What follows is a set of records; copy all of it exactly.

Input data »
┌──
-- ==== Sys2Proof/Certificates/Slice0/Obligations.lean ====
section
/-! DEFINITION. The statements for the provers, each over every state and operand it names. A docstring names the rule
of the spec a statement formalises. A window offset is written as the number the register map (10_state.md R23) gives it. -/

section Slice0

open Sys2Proof Sys2Proof.Machine

/-! ### Encoding (30_encoding.md) -/

/-- The decoder gives a command exactly on the word the encoder writes for it, with every field at every value
(R103, R104). -/
def Obligations.DecodeIffEncode : Prop :=
  ∀ (w : Word) (i : Instr), decode w = some i ↔ w = encode i

/-- At most one row matches a word, and a word decodes iff some row matches it (R103, R104). -/
def Obligations.AtMostOneRowSpells : Prop :=
  ∀ w : Word,
    (∀ r ∈ opcodeRows, ∀ q ∈ opcodeRows, w &&& r.mask = r.pattern → w &&& q.mask = q.pattern → r = q) ∧
    ((decode w).isSome = true ↔ ∃ r ∈ opcodeRows, w &&& r.mask = r.pattern)

/-- The illegal words are those with a reserved opcode or a 1 in a bit their row does not admit; an illegal word is
still issued and completes with ILLEGAL (R106). -/
def Obligations.IllegalWords : Prop :=
  (∀ w : Word, decode w = none ↔
    ((0x02 ≤ (w.extractLsb' 0 8).toNat ∧ (w.extractLsb' 0 8).toNat ≤ 0x0F) ∨
     (0x12 ≤ (w.extractLsb' 0 8).toNat ∧ (w.extractLsb' 0 8).toNat ≤ 0x1F) ∨
     (0x26 ≤ (w.extractLsb' 0 8).toNat ∧ (w.extractLsb' 0 8).toNat ≤ 0x2F) ∨
     0x36 ≤ (w.extractLsb' 0 8).toNat) ∨
    w.getLsbD 11 = true ∨ w.extractLsb' 13 19 ≠ 0#19 ∨
    (w.extractLsb' 8 2 ≠ 0#2 ∧ (w.extractLsb' 0 8).toNat ∈ [0x00, 0x01, 0x31, 0x32, 0x33, 0x34, 0x35]) ∨
    (w.getLsbD 10 = true ∧ (w.extractLsb' 0 8).toNat ∉ [0x20, 0x21, 0x22, 0x23, 0x24, 0x25]) ∨
    (w.getLsbD 12 = true ∧ (w.extractLsb' 0 8).toNat ∉ [0x30, 0x31, 0x32])) ∧
  (∀ (s : State) (w : Word), decode w = none →
    (s.phase = .idle →
      (s.busWrite (.window 0x0014#16) .w4 w).1.cmdr = w ∧
      (s.busWrite (.window 0x0014#16) .w4 w).1.phase = .busy) ∧
    (s.cmdr = w → s.phase = .busy → s.delay = 0 → ∃ t, step s = .next t ∧ t.errcode = .illegal))

/-- An illegal word completes with ILLEGAL, ERR and DONE and changes nothing else, whatever the operands (R108). -/
def Obligations.IllegalCompletion : Prop :=
  ∀ s : State, s.phase = .busy → s.delay = 0 → s.authOk = false → decode s.cmdr = none →
    step s = .next { s with errcode := .illegal, err := true, done := true, phase := .idle }

/-- The worked encodings (R111). -/
def Obligations.WorkedEncodings : Prop :=
  decode 0x00000000#32 = some .nop ∧ decode 0x00000001#32 = some .zeroize ∧
  decode 0x00000011#32 = some (.kdfPbkdf2 0) ∧ decode 0x00000210#32 = some (.kdfLegacy 2) ∧
  decode 0x00000520#32 = some (.cbcEnc 1 true) ∧ decode 0x00000123#32 = some (.cbcDecPkcs7 1 false) ∧
  decode 0x00000725#32 = some (.cbcDecLegacy 3 true) ∧ decode 0x00000130#32 = some (.macInitKs 1 .sha256) ∧
  decode 0x00001030#32 = some (.macInitKs 0 .sha512) ∧ decode 0x00001032#32 = some (.hashInit .sha512) ∧
  decode 0x00000035#32 = some .ctxVerify ∧
  encode .nop = 0x00000000#32 ∧ encode .zeroize = 0x00000001#32 ∧
  encode (.kdfPbkdf2 0) = 0x00000011#32 ∧ encode (.kdfLegacy 2) = 0x00000210#32 ∧
  encode (.cbcEnc 1 true) = 0x00000520#32 ∧ encode (.cbcDecPkcs7 1 false) = 0x00000123#32 ∧
  encode (.cbcDecLegacy 3 true) = 0x00000725#32 ∧ encode (.macInitKs 1 .sha256) = 0x00000130#32 ∧
  encode (.macInitKs 0 .sha512) = 0x00001030#32 ∧ encode (.hashInit .sha512) = 0x00001032#32 ∧
  encode .ctxVerify = 0x00000035#32 ∧
  decode 0x00000002#32 = none ∧ decode 0x00000800#32 = none ∧ decode 0x00000411#32 = none

/-! ### Steps (00_scope.md R8, R9; 40_control.md R131) -/

/-- When a command is outstanding with no latency left, the step is the meaning of the word in CMDR; and the step
after `withFetchWord` runs the instruction the decoder reads from the placed bits. -/
def Obligations.StepRunsDecoded : Prop :=
  (∀ (s : State) (i : Instr), s.phase = .busy → s.delay = 0 → decode s.cmdr = some i → step s = exec i s) ∧
  (∀ (s : State) (w : Nat) (i : Instr), decodeTableWord 32 w = some i →
    step (s.withFetchWord 32 w) = exec i (s.withFetchWord 32 w))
└──
Solution to this problem »
-- ==== Sys2Proof/Certificates/Slice0/Obligations.lean ====
section
/-! DEFINITION. The statements for the provers, each over every state and operand it names. A docstring names the rule
of the spec a statement formalises. A window offset is written as the number the register map (10_state.md R23) gives it. -/

section Slice0

open Sys2Proof Sys2Proof.Machine

/-! ### Encoding (30_encoding.md) -/

/-- The decoder gives a command exactly on the word the encoder writes for it, with every field at every value
(R103, R104). -/
def Obligations.DecodeIffEncode : Prop :=
  ∀ (w : Word) (i : Instr), decode w = some i ↔ w = encode i

/-- At most one row matches a word, and a word decodes iff some row matches it (R103, R104). -/
def Obligations.AtMostOneRowSpells : Prop :=
  ∀ w : Word,
    (∀ r ∈ opcodeRows, ∀ q ∈ opcodeRows, w &&& r.mask = r.pattern → w &&& q.mask = q.pattern → r = q) ∧
    ((decode w).isSome = true ↔ ∃ r ∈ opcodeRows, w &&& r.mask = r.pattern)

/-- The illegal words are those with a reserved opcode or a 1 in a bit their row does not admit; an illegal word is
still issued and completes with ILLEGAL (R106). -/
def Obligations.IllegalWords : Prop :=
  (∀ w : Word, decode w = none ↔
    ((0x02 ≤ (w.extractLsb' 0 8).toNat ∧ (w.extractLsb' 0 8).toNat ≤ 0x0F) ∨
     (0x12 ≤ (w.extractLsb' 0 8).toNat ∧ (w.extractLsb' 0 8).toNat ≤ 0x1F) ∨
     (0x26 ≤ (w.extractLsb' 0 8).toNat ∧ (w.extractLsb' 0 8).toNat ≤ 0x2F) ∨
     0x36 ≤ (w.extractLsb' 0 8).toNat) ∨
    w.getLsbD 11 = true ∨ w.extractLsb' 13 19 ≠ 0#19 ∨
    (w.extractLsb' 8 2 ≠ 0#2 ∧ (w.extractLsb' 0 8).toNat ∈ [0x00, 0x01, 0x31, 0x32, 0x33, 0x34, 0x35]) ∨
    (w.getLsbD 10 = true ∧ (w.extractLsb' 0 8).toNat ∉ [0x20, 0x21, 0x22, 0x23, 0x24, 0x25]) ∨
    (w.getLsbD 12 = true ∧ (w.extractLsb' 0 8).toNat ∉ [0x30, 0x31, 0x32])) ∧
  (∀ (s : State) (w : Word), decode w = none →
    (s.phase = .idle →
      (s.busWrite (.window 0x0014#16) .w4 w).1.cmdr = w ∧
      (s.busWrite (.window 0x0014#16) .w4 w).1.phase = .busy) ∧
    (s.cmdr = w → s.phase = .busy → s.delay = 0 → ∃ t, step s = .next t ∧ t.errcode = .illegal))

/-- An illegal word completes with ILLEGAL, ERR and DONE and changes nothing else, whatever the operands (R108). -/
def Obligations.IllegalCompletion : Prop :=
  ∀ s : State, s.phase = .busy → s.delay = 0 → s.authOk = false → decode s.cmdr = none →
    step s = .next { s with errcode := .illegal, err := true, done := true, phase := .idle }

/-- The worked encodings (R111). -/
def Obligations.WorkedEncodings : Prop :=
  decode 0x00000000#32 = some .nop ∧ decode 0x00000001#32 = some .zeroize ∧
  decode 0x00000011#32 = some (.kdfPbkdf2 0) ∧ decode 0x00000210#32 = some (.kdfLegacy 2) ∧
  decode 0x00000520#32 = some (.cbcEnc 1 true) ∧ decode 0x00000123#32 = some (.cbcDecPkcs7 1 false) ∧
  decode 0x00000725#32 = some (.cbcDecLegacy 3 true) ∧ decode 0x00000130#32 = some (.macInitKs 1 .sha256) ∧
  decode 0x00001030#32 = some (.macInitKs 0 .sha512) ∧ decode 0x00001032#32 = some (.hashInit .sha512) ∧
  decode 0x00000035#32 = some .ctxVerify ∧
  encode .nop = 0x00000000#32 ∧ encode .zeroize = 0x00000001#32 ∧
  encode (.kdfPbkdf2 0) = 0x00000011#32 ∧ encode (.kdfLegacy 2) = 0x00000210#32 ∧
  encode (.cbcEnc 1 true) = 0x00000520#32 ∧ encode (.cbcDecPkcs7 1 false) = 0x00000123#32 ∧
  encode (.cbcDecLegacy 3 true) = 0x00000725#32 ∧ encode (.macInitKs 1 .sha256) = 0x00000130#32 ∧
  encode (.macInitKs 0 .sha512) = 0x00001030#32 ∧ encode (.hashInit .sha512) = 0x00001032#32 ∧
  encode .ctxVerify = 0x00000035#32 ∧
  decode 0x00000002#32 = none ∧ decode 0x00000800#32 = none ∧ decode 0x00000411#32 = none

/-! ### Steps (00_scope.md R8, R9; 40_control.md R131) -/

/-- When a command is outstanding with no latency left, the step is the meaning of the word in CMDR; and the step
after `withFetchWord` runs the instruction the decoder reads from the placed bits. -/
def Obligations.StepRunsDecoded : Prop :=
  (∀ (s : State) (i : Instr), s.phase = .busy → s.delay = 0 → decode s.cmdr = some i → step s = exec i s) ∧
  (∀ (s : State) (w : Nat) (i : Instr), decodeTableWord 32 w = some i →
    step (s.withFetchWord 32 w) = exec i (s.withFetchWord 32 w))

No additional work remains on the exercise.